Tenant farmers have described the Uplands Entry Level Scheme as disappointing and warned that some producers could miss out on vital support.
The scheme, launched on Tuesday 9 February, will replace the existing Hill Farm Allowance. But the Tenant Farmers Association said hill farmers on short-term land occupancy agreements and those whose landlords already participated in the lowland Entry Level Scheme could be ineligible for upland support.
While HFA has been payable to claimants with land available to them for grazing on an annual basis, UELS will only be available to tenant farmers who have “management control” of the same land for a period of at least five years, a spokesman for the association explained.
This will have implications for individuals on short-term agreements or where it is envisaged that existing tenancy agreements will be ended within the next five years.
And where landowners claim ELS or Uplands ELS payments themselves, the tenant will be ineligible to participate in the scheme.
“In view of the new eligibility criteria some HFA claimants who farm other people’s land will find themselves ineligible to enter Uplands ELS,” said TFA chief executive George Dunn.

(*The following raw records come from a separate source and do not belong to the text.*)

theorem State.pageLoaded_held {s0 : State} (c : FlashCmd) {s : State} (h : Held s0 s) :
    Held s0 (State.pageLoaded c s) := by
  unfold State.pageLoaded
  repeat' first
    | with_reducible assumption | intro _ | with_reducible apply Held.ite | with_reducible apply State.count_held
    | with_reducible apply State.countBy_held | with_reducible apply State.flashEnd_held
    | with_reducible apply State.putSram_held | with_reducible apply State.raise_held
    | with_reducible apply Held.foldl | split

theorem State.flashOpDone_held {s0 : State} (ok : Bool) {s : State} (h : Held s0 s) :
    Held s0 (State.flashOpDone ok s) := by
  unfold State.flashOpDone
  repeat' first
    | with_reducible assumption | intro _ | with_reducible apply Held.ite | with_reducible apply State.count_held
    | with_reducible apply State.countBy_held | with_reducible apply State.flashEnd_held
    | with_reducible apply State.flashNext_held | with_reducible apply State.flashProgram_held
    | with_reducible apply State.modFlsh_held | with_reducible apply State.pageLoaded_held
    | with_reducible apply State.putSram_held | with_reducible apply Held.foldl | split

theorem State.flrStart_held {s0 : State} (f : Nat) {s : State} (h : Held s0 s) :
    Held s0 (State.flrStart f s) := by
  unfold State.flrStart
  repeat' first
    | with_reducible exact h | with_reducible apply State.drainFn_held | with_reducible apply State.dropHands_held
    | with_reducible apply State.flushQueues_held | with_reducible apply State.modFn_held
    | with_reducible apply State.raise_held

theorem State.flr_held {s0 : State} (f : Nat) {s : State} (h : Held s0 s) :
    Held s0 (State.flr f s) := by
  unfold State.flr
  repeat' first
    | with_reducible assumption | intro _ | with_reducible apply Held.ite | with_reducible apply State.count_held
    | with_reducible apply State.flrStart_held | with_reducible apply State.modHif_held
    | with_reducible apply State.raiseMs_held | with_reducible apply Held.foldl | split

theorem State.flrComplete_held {s0 : State} (f : Nat) {s : State} (h : Held s0 s) :
    Held s0 (State.flrComplete f s) := by
  unfold State.flrComplete
  repeat' first
    | with_reducible assumption | intro _ | with_reducible apply Held.ite | with_reducible apply State.clearFn_held
    | with_reducible apply Held.foldl | split

theorem State.gatherFault_held {s0 : State} (f : Nat) (k : Nat) (j : TxJob) (cause : Nat) {s : State} (h : Held s0
    s) :
       Held s0 (State.gatherFault f k j cause s) := by
  unfold State.gatherFault
  repeat' first
    | with_reducible assumption | intro _ | with_reducible apply Held.ite | with_reducible apply State.count_held
    | with_reducible apply State.dropJob_held | with_reducible apply State.modFn_held
    | with_reducible apply State.modRing_held | with_reducible apply State.raise_held
    | with_reducible apply State.raiseMs_held | with_reducible apply State.ringAdvance_held
    | with_reducible apply State.setFld_held | with_reducible apply State.setRingState_held
    | with_reducible apply State.txComplete_held

theorem State.holdFlow_held {s0 : State} (k : Nat) {s : State} (h : Held s0 s) :
    Held s0 (State.holdFlow k s) := by
  unfold State.holdFlow
  repeat' first
    | with_reducible assumption | intro _ | with_reducible apply Held.ite | with_reducible apply State.flowJudge_held
    | with_reducible apply State.modCore_held | with_reducible apply Held.foldl | split

theorem State.wakeLatch_held {s0 : State} (b : Nat) (f : Nat) {s : State} (h : Held s0 s) :
    Held s0 (State.wakeLatch b f s) := by
  unfold State.wakeLatch
  repeat' first
    | with_reducible assumption | intro _ | with_reducible apply Held.ite | with_reducible apply State.count_held
    | with_reducible apply State.modFn_held | with_reducible apply State.modHif_held
    | with_reducible apply State.raise_held | with_reducible apply State.setFld_held

theorem State.kstCmd_held {s0 : State} (bits : Nat) {f : State → State} {s : State} (h : Held s0 s) (h2 : ∀ y0, Held
    s0 y0 → Held s0 (f y0)) :
       Held s0 (State.kstCmd bits f s) := by
  unfold State.kstCmd
  repeat' first
    | with_reducible assumption | intro _ | with_reducible apply Held.ite | with_reducible apply State.guarded_held
    | with_reducible apply State.ignored_held | with_reducible apply h2
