theorem execLinkUp_held {s0 : State} (port : Nat) (up : LinkUpInfo) {s : State} (h : Held s0 s) :
    ∀ out, execLinkUp port up s = .next out → Held s0 out := by
  intro out e; cases e
  repeat' first | with_reducible exact h | with_reducible apply State.linkRise_held

theorem execLinkDown_held {s0 : State} (port : Nat) {s : State} (h : Held s0 s) :
    ∀ out, execLinkDown port s = .next out → Held s0 out := by
  intro out e; cases e
  repeat' first
    | with_reducible assumption | intro _ | with_reducible apply State.iff_held
    | with_reducible apply State.linkFall_held | with_reducible apply State.setFault_held

theorem execLaneFomWindow_held {s0 : State} (lane : Nat) (fom : Nat) {s : State} (h : Held s0 s) :
    ∀ out, execLaneFomWindow lane fom s = .next out → Held s0 out := by
  intro out e; cases e
  repeat' first
    | with_reducible exact h | with_reducible apply State.iff_held | with_reducible apply State.laneFom_held

theorem execLaneAdapt_held {s0 : State} (lane : Nat) {s : State} (h : Held s0 s) :
    ∀ out, execLaneAdapt lane s = .next out → Held s0 out := by
  intro out e; cases e
  repeat' first | with_reducible exact h | with_reducible apply State.laneAdapt_held

theorem execPrbsLock_held {s0 : State} (lane : Nat) (levels : List Int) {s : State} (h : Held s0 s) :
    ∀ out, execPrbsLock lane levels s = .next out → Held s0 out := by
  intro out e; cases e
  repeat' first | with_reducible assumption | intro _ | with_reducible apply State.prbsSee_held

theorem execPrbsLockLost_held {s0 : State} (lane : Nat) (levels : List Int) {s : State} (h : Held s0 s) :
    ∀ out, execPrbsLockLost lane levels s = .next out → Held s0 out := by
  intro out e; cases e
  repeat' first
    | with_reducible assumption | intro _ | with_reducible apply State.iff_held
    | with_reducible apply State.prbsCheck_held

theorem execPrbsInvert_held {s0 : State} (lane : Nat) {s : State} (h : Held s0 s) :
    ∀ out, execPrbsInvert lane s = .next out → Held s0 out := by
  intro out e; cases e
  repeat' first
    | with_reducible assumption | intro _ | with_reducible apply State.iff_held
    | with_reducible apply State.setTf_held

theorem execLaneInject_held {s0 : State} (lane : Nat) {s : State} (h : Held s0 s) :
    ∀ out, execLaneInject lane s = .next out → Held s0 out := by
  intro out e; cases e
  repeat' first
    | with_reducible exact h | with_reducible apply State.guarded_held | with_reducible apply State.laneInject_held

theorem execLaneInjectPeriodic_held {s0 : State} (lane : Nat) {s : State} (h : Held s0 s) :
    ∀ out, execLaneInjectPeriodic lane s = .next out → Held s0 out := by
  intro out e; cases e
  repeat' first
    | with_reducible exact h | with_reducible apply State.emitError_held | with_reducible apply State.iff_held
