theorem execLofDeclare_held {s0 : State} (r : Rx) {s : State} (h : Held s0 s) :
    ∀ out, execLofDeclare r s = .next out → Held s0 out := by
  intro out e; cases e
  repeat' first
    | with_reducible assumption | intro _ | with_reducible apply State.iff_held
    | with_reducible apply State.lineDo_held | with_reducible apply State.lofDeclare_held

theorem execLofClear_held {s0 : State} (r : Rx) {s : State} (h : Held s0 s) :
    ∀ out, execLofClear r s = .next out → Held s0 out := by
  intro out e; cases e
  repeat' first
    | with_reducible assumption | intro _ | with_reducible apply State.iff_held
    | with_reducible apply State.lineDo_held | with_reducible apply State.raise_held
    | with_reducible apply State.setFld_held

theorem execDefectWindowEnd_held {s0 : State} (r : Rx) {s : State} (h : Held s0 s) :
    ∀ out, execDefectWindowEnd r s = .next out → Held s0 out := by
  intro out e; cases e
  repeat' first
    | with_reducible assumption | intro _ | with_reducible apply State.iff_held
    | with_reducible apply State.lineDo_held | with_reducible apply State.windowBoundary_held

theorem execPmSecond_held {s0 : State} (r : Rx) {s : State} (h : Held s0 s) :
    ∀ out, execPmSecond r s = .next out → Held s0 out := by
  intro out e; cases e
  repeat' first
    | with_reducible exact h | with_reducible apply State.iff_held | with_reducible apply State.pmSecond_held

theorem execPmBinEdge_held {s0 : State} (day : Bool) {s : State} (h : Held s0 s) :
    ∀ out, execPmBinEdge day s = .next out → Held s0 out := by
  intro out e; cases e
  repeat' first
    | with_reducible exact h | with_reducible apply State.iff_held | with_reducible apply State.pmBinEdge_held

theorem execPmBinFinal_held {s0 : State} (r : Rx) (day : Bool) (slot : Nat) {s : State} (h : Held s0 s) :
    ∀ out, execPmBinFinal r day slot s = .next out → Held s0 out := by
  intro out e; cases e
  repeat' first
    | with_reducible exact h | with_reducible apply State.iff_held | with_reducible apply State.pmFinal_held

theorem execPmDisable_held {s0 : State} {s : State} (h : Held s0 s) :
    ∀ out, execPmDisable s = .next out → Held s0 out := by
  intro out e; cases e
  repeat' first
    | with_reducible exact h | with_reducible apply State.pageOff_held | with_reducible apply State.pmMarkAll_held

theorem execRegister_held {s0 : State} (t : Tree) (m : TmcIn) {s : State} (h : Held s0 s) :
    ∀ out, execRegister t m s = .next out → Held s0 out := by
  intro out e; cases e
  repeat' first
    | with_reducible assumption | intro _ | with_reducible apply State.register_held
    | with_reducible apply State.tmcKind_held

theorem execRangeConfirm_held {s0 : State} (t : Tree) (m : TmcIn) {s : State} (h : Held s0 s) :
    ∀ out, execRangeConfirm t m s = .next out → Held s0 out := by
  intro out e; cases e
  repeat' first
    | with_reducible assumption | intro _ | with_reducible apply State.rangeConfirm_held
    | with_reducible apply State.tmcKind_held

theorem execAdjust_held {s0 : State} (t : Tree) (m : TmcIn) {s : State} (h : Held s0 s) :
    ∀ out, execAdjust t m s = .next out → Held s0 out := by
  intro out e; cases e
  repeat' first
    | with_reducible assumption | intro _ | with_reducible apply State.adjust_held
    | with_reducible apply State.tmcKind_held

theorem execDeactivate_held {s0 : State} (t : Tree) (m : TmcIn) {s : State} (h : Held s0 s) :
    ∀ out, execDeactivate t m s = .next out → Held s0 out := by
  intro out e; cases e
  repeat' first
    | with_reducible assumption | intro _ | with_reducible apply State.setMode_held
    | with_reducible apply State.tmcKind_held

theorem execDisable_held {s0 : State} (t : Tree) (m : TmcIn) {s : State} (h : Held s0 s) :
    ∀ out, execDisable t m s = .next out → Held s0 out := by
  intro out e; cases e
  repeat' first
    | with_reducible assumption | intro _ | with_reducible apply Held.ite | with_reducible apply State.quarantine_held
    | with_reducible apply State.tmcKind_held | with_reducible apply Held.foldl | split

theorem execEnable_held {s0 : State} (t : Tree) (m : TmcIn) {s : State} (h : Held s0 s) :
    ∀ out, execEnable t m s = .next out → Held s0 out := by
  intro out e; cases e
  repeat' first
    | with_reducible assumption | intro _ | with_reducible apply Held.ite
    | with_reducible apply State.leaveQuarantine_held | with_reducible apply State.tmcKind_held
    | with_reducible apply Held.foldl | split

theorem execPark_held {s0 : State} (t : Tree) (m : TmcIn) {s : State} (h : Held s0 s) :
    ∀ out, execPark t m s = .next out → Held s0 out := by
  intro out e; cases e
  repeat' first
    | with_reducible exact h | with_reducible apply State.park_held | with_reducible apply State.tmcKind_held

theorem execStatusRequest_held {s0 : State} (t : Tree) (m : TmcIn) {s : State} (h : Held s0 s) :
    ∀ out, execStatusRequest t m s = .next out → Held s0 out := by
  intro out e; cases e
  repeat' first | with_reducible assumption | intro _ | with_reducible apply State.tmcKind_held

theorem execTenantProvision_held {s0 : State} (t : Tree) (m : TmcIn) {s : State} (h : Held s0 s) :
    ∀ out, execTenantProvision t m s = .next out → Held s0 out := by
  intro out e; cases e
  repeat' first
    | with_reducible exact h | with_reducible apply State.provision_held | with_reducible apply State.tmcKind_held

theorem execTenantRemove_held {s0 : State} (t : Tree) (m : TmcIn) {s : State} (h : Held s0 s) :
    ∀ out, execTenantRemove t m s = .next out → Held s0 out := by
  intro out e; cases e
  repeat' first
    | with_reducible assumption | intro _ | with_reducible apply Held.ite
    | with_reducible apply State.detachTenant_held | with_reducible apply State.tmcKind_held
    | with_reducible apply Held.foldl | split

theorem execAllocAssign_held {s0 : State} (t : Tree) (m : TmcIn) {s : State} (h : Held s0 s) :
    ∀ out, execAllocAssign t m s = .next out → Held s0 out := by
  intro out e; cases e
  repeat' first
    | with_reducible exact h | with_reducible apply State.assignAlloc_held | with_reducible apply State.tmcKind_held

theorem execAllocRelease_held {s0 : State} (t : Tree) (m : TmcIn) {s : State} (h : Held s0 s) :
    ∀ out, execAllocRelease t m s = .next out → Held s0 out := by
  intro out e; cases e
  repeat' first
    | with_reducible assumption | intro _ | with_reducible apply Held.ite
    | with_reducible apply State.releaseAlloc_held | with_reducible apply State.tmcKind_held
    | with_reducible apply Held.foldl | split

theorem execTmcUnknownType_held {s0 : State} (t : Tree) (m : TmcIn) {s : State} (h : Held s0 s) :
    ∀ out, execTmcUnknownType t m s = .next out → Held s0 out := by
  intro out e; cases e
  repeat' first
    | with_reducible assumption | intro _ | with_reducible apply State.iff_held
    | with_reducible apply State.tmcReceive_held

theorem execTmcHeadEndResponse_held {s0 : State} (t : Tree) (m : TmcIn) {s : State} (h : Held s0 s) :
    ∀ out, execTmcHeadEndResponse t m s = .next out → Held s0 out := by
  intro out e; cases e
  repeat' first
    | with_reducible assumption | intro _ | with_reducible apply Held.ite | with_reducible apply State.ackNotice_held
    | with_reducible apply State.count_held | with_reducible apply State.iff_held
    | with_reducible apply State.modActs_held | with_reducible apply State.tmcTake_held

theorem execPrimaryClaim_held {s0 : State} (t : Tree) (m : TmcIn) {s : State} (h : Held s0 s) :
    ∀ out, execPrimaryClaim t m s = .next out → Held s0 out := by
  intro out e; cases e
  repeat' first
    | with_reducible exact h | with_reducible apply State.acceptClaim_held | with_reducible apply State.tmcKind_held

theorem execProtectSet_held {s0 : State} (t : Tree) (m : TmcIn) {s : State} (h : Held s0 s) :
    ∀ out, execProtectSet t m s = .next out → Held s0 out := by
  intro out e; cases e
  repeat' first
    | with_reducible assumption | intro _ | with_reducible apply Held.ite
    | with_reducible apply State.protectTenant_held | with_reducible apply State.raise_held
    | with_reducible apply State.tmcKind_held | with_reducible apply Held.foldl | split

theorem execKeyInit_held {s0 : State} (t : Tree) (m : TmcIn) {s : State} (h : Held s0 s) :
    ∀ out, execKeyInit t m s = .next out → Held s0 out := by
  intro out e; cases e
  repeat' first
    | with_reducible assumption | intro _ | with_reducible apply State.keyInit_held
    | with_reducible apply State.tmcKind_held

theorem execKeyConfirm_held {s0 : State} (t : Tree) (m : TmcIn) {s : State} (h : Held s0 s) :
    ∀ out, execKeyConfirm t m s = .next out → Held s0 out := by
  intro out e; cases e
  repeat' first
    | with_reducible assumption | intro _ | with_reducible apply State.keyConfirm_held
    | with_reducible apply State.tmcKind_held

theorem execTenantKey_held {s0 : State} (t : Tree) (m : TmcIn) {s : State} (h : Held s0 s) :
    ∀ out, execTenantKey t m s = .next out → Held s0 out := by
  intro out e; cases e
  repeat' first
    | with_reducible assumption | intro _ | with_reducible apply State.tenantKey_held
    | with_reducible apply State.tmcKind_held

theorem execTimeBind_held {s0 : State} (t : Tree) (m : TmcIn) {s : State} (h : Held s0 s) :
    ∀ out, execTimeBind t m s = .next out → Held s0 out := by
  intro out e; cases e
  repeat' first
    | with_reducible assumption | intro _ | with_reducible apply Held.ite | with_reducible apply State.count_held
    | with_reducible apply State.modFront_held | with_reducible apply State.raise_held
    | with_reducible apply State.tmcKind_held | with_reducible apply Held.foldl | split | with_reducible apply Held.id
    | dsimp only

theorem execTimeQuality_held {s0 : State} (t : Tree) (m : TmcIn) {s : State} (h : Held s0 s) :
    ∀ out, execTimeQuality t m s = .next out → Held s0 out := by
  intro out e; cases e
  repeat' first
    | with_reducible assumption | intro _ | with_reducible apply State.putEntry_held
    | with_reducible apply State.tmcKind_held

theorem execUpstreamNeed_held {s0 : State} (t : Tree) {s : State} (h : Held s0 s) :
    ∀ out, execUpstreamNeed t s = .next out → Held s0 out := by
  intro out e; cases e
  repeat' first
    | with_reducible assumption | intro _ | with_reducible apply Held.ite | with_reducible apply State.iff_held
    | with_reducible apply State.raise_held | with_reducible apply State.setMode_held
    | with_reducible apply State.setNeed_held | with_reducible apply State.wakeRequest_held

theorem execDualDisable_held {s0 : State} {s : State} (h : Held s0 s) :
    ∀ out, execDualDisable s = .next out → Held s0 out := by
  intro out e; cases e
  repeat' first
    | with_reducible assumption | intro _ | with_reducible apply Held.ite | with_reducible apply State.pageOff_held
    | with_reducible apply Held.foldl | split | with_reducible apply Held.id | dsimp only

theorem execMergeFragment_held {s0 : State} (r : Rx) {s : State} (h : Held s0 s) :
    ∀ out, execMergeFragment r s = .next out → Held s0 out := by
  intro out e; cases e
  repeat' first
    | with_reducible assumption | intro _ | with_reducible apply Held.ite | with_reducible apply State.count_held
    | with_reducible apply State.merge_held | with_reducible apply State.passLine_held
    | with_reducible apply Held.foldl | split

theorem execDualUnprotected_held {s0 : State} (r : Rx) {s : State} (h : Held s0 s) :
    ∀ out, execDualUnprotected r s = .next out → Held s0 out := by
  intro out e; cases e
  repeat' first
    | with_reducible assumption | intro _ | with_reducible apply Held.ite | with_reducible apply State.count_held
    | with_reducible apply State.passLine_held | with_reducible apply State.unprotected_held
    | with_reducible apply Held.foldl | split

theorem execDualBreakMarker_held {s0 : State} (r : Rx) {s : State} (h : Held s0 s) :
    ∀ out, execDualBreakMarker r s = .next out → Held s0 out := by
  intro out e; cases e
  repeat' first
    | with_reducible assumption | intro _ | with_reducible apply Held.ite
    | with_reducible apply State.breakMarker_held | with_reducible apply State.modDual_held
    | with_reducible apply Held.foldl | split

theorem execMergeIdleReset_held {s0 : State} (stream : Nat) {s : State} (h : Held s0 s) :
    ∀ out, execMergeIdleReset stream s = .next out → Held s0 out := by
  intro out e; cases e
  repeat' first
    | with_reducible exact h | with_reducible apply State.dropMerge_held | with_reducible apply State.iff_held

theorem execDualFlush_held {s0 : State} {s : State} (h : Held s0 s) :
    ∀ out, execDualFlush s = .next out → Held s0 out := by
  intro out e; cases e
  repeat' first
    | with_reducible exact h | with_reducible apply State.flushMerge_held | with_reducible apply State.guarded_held

theorem execDualSkewUpdate_held {s0 : State} {s : State} (h : Held s0 s) :
    ∀ out, execDualSkewUpdate s = .next out → Held s0 out := by
  intro out e; cases e
  repeat' first
    | with_reducible exact h | with_reducible apply State.iff_held | with_reducible apply State.skewUpdate_held

theorem execCopyWithdraw_held {s0 : State} (t : Tree) {s : State} (h : Held s0 s) :
    ∀ out, execCopyWithdraw t s = .next out → Held s0 out := by
  intro out e; cases e
  repeat' first | with_reducible exact h | with_reducible apply State.withdrawCopies_held

theorem execSelWtrExpire_held {s0 : State} {s : State} (h : Held s0 s) :
    ∀ out, execSelWtrExpire s = .next out → Held s0 out := by
  intro out e; cases e
  repeat' first | with_reducible exact h | with_reducible apply State.selRestore_held

theorem execClaimConflictSend_held {s0 : State} {s : State} (h : Held s0 s) :
    ∀ out, execClaimConflictSend s = .next out → Held s0 out := by
  intro out e; cases e
  repeat' first | with_reducible exact h | with_reducible apply State.sendConflict_held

He urged farmers to discuss the new scheme with landlords as a matter of urgency and highlighted a detailed guidance note produced by the Tenancy Reform Industry Group.
Farmers falling into one of the following categories could be affected:
• Agricultural tenancies with less than five years to run
• Tenancies involving public bodies as landlords
• Tenancies where the landlord is already an ELS or other scheme agreement holder on the let land
• Grazing licences where the ELS applicant is the licensor (owner or tenant)
• Grazing licences involving public bodies as landlords.